(ABOUT THIS EXERCISE):
Lines from the beginning of the entries up to and including the one with "The canonical form. -/" must be duplicated word for word; leave out all others.

(SOURCE DATA):
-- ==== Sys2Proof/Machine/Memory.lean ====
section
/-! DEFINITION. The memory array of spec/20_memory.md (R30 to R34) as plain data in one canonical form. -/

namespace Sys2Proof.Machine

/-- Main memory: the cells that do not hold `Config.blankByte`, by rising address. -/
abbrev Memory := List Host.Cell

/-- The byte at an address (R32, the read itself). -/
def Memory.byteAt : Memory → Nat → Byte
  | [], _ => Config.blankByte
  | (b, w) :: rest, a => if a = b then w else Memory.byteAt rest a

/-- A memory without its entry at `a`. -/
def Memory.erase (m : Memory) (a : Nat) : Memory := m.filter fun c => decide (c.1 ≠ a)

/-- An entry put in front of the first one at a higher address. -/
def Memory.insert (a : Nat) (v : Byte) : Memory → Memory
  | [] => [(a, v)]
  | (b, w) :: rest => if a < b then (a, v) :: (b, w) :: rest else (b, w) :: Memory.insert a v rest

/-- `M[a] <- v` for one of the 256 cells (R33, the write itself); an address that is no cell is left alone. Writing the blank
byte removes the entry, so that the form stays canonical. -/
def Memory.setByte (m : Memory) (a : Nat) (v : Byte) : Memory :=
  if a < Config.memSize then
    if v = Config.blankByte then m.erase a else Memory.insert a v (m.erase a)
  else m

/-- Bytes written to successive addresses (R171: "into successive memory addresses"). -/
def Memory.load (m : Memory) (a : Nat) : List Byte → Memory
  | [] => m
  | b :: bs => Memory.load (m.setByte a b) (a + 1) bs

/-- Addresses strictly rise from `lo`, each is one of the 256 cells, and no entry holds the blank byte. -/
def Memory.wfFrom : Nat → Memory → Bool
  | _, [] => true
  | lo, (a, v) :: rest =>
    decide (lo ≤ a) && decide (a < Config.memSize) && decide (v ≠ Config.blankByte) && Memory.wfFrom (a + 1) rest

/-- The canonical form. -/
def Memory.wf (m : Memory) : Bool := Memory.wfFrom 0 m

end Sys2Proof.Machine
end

(SOLUTION TO THE EXERCISE):
-- ==== Sys2Proof/Machine/Memory.lean ====
section
/-! DEFINITION. The memory array of spec/20_memory.md (R30 to R34) as plain data in one canonical form. -/

namespace Sys2Proof.Machine

/-- Main memory: the cells that do not hold `Config.blankByte`, by rising address. -/
abbrev Memory := List Host.Cell

/-- The byte at an address (R32, the read itself). -/
def Memory.byteAt : Memory → Nat → Byte
  | [], _ => Config.blankByte
  | (b, w) :: rest, a => if a = b then w else Memory.byteAt rest a

/-- A memory without its entry at `a`. -/
def Memory.erase (m : Memory) (a : Nat) : Memory := m.filter fun c => decide (c.1 ≠ a)

/-- An entry put in front of the first one at a higher address. -/
def Memory.insert (a : Nat) (v : Byte) : Memory → Memory
  | [] => [(a, v)]
  | (b, w) :: rest => if a < b then (a, v) :: (b, w) :: rest else (b, w) :: Memory.insert a v rest

/-- `M[a] <- v` for one of the 256 cells (R33, the write itself); an address that is no cell is left alone. Writing the blank
byte removes the entry, so that the form stays canonical. -/
def Memory.setByte (m : Memory) (a : Nat) (v : Byte) : Memory :=
  if a < Config.memSize then
    if v = Config.blankByte then m.erase a else Memory.insert a v (m.erase a)
  else m

/-- Bytes written to successive addresses (R171: "into successive memory addresses"). -/
def Memory.load (m : Memory) (a : Nat) : List Byte → Memory
  | [] => m
  | b :: bs => Memory.load (m.setByte a b) (a + 1) bs

/-- Addresses strictly rise from `lo`, each is one of the 256 cells, and no entry holds the blank byte. -/
def Memory.wfFrom : Nat → Memory → Bool
  | _, [] => true
  | lo, (a, v) :: rest =>
    decide (lo ≤ a) && decide (a < Config.memSize) && decide (v ≠ Config.blankByte) && Memory.wfFrom (a + 1) rest

/-- The canonical form. -/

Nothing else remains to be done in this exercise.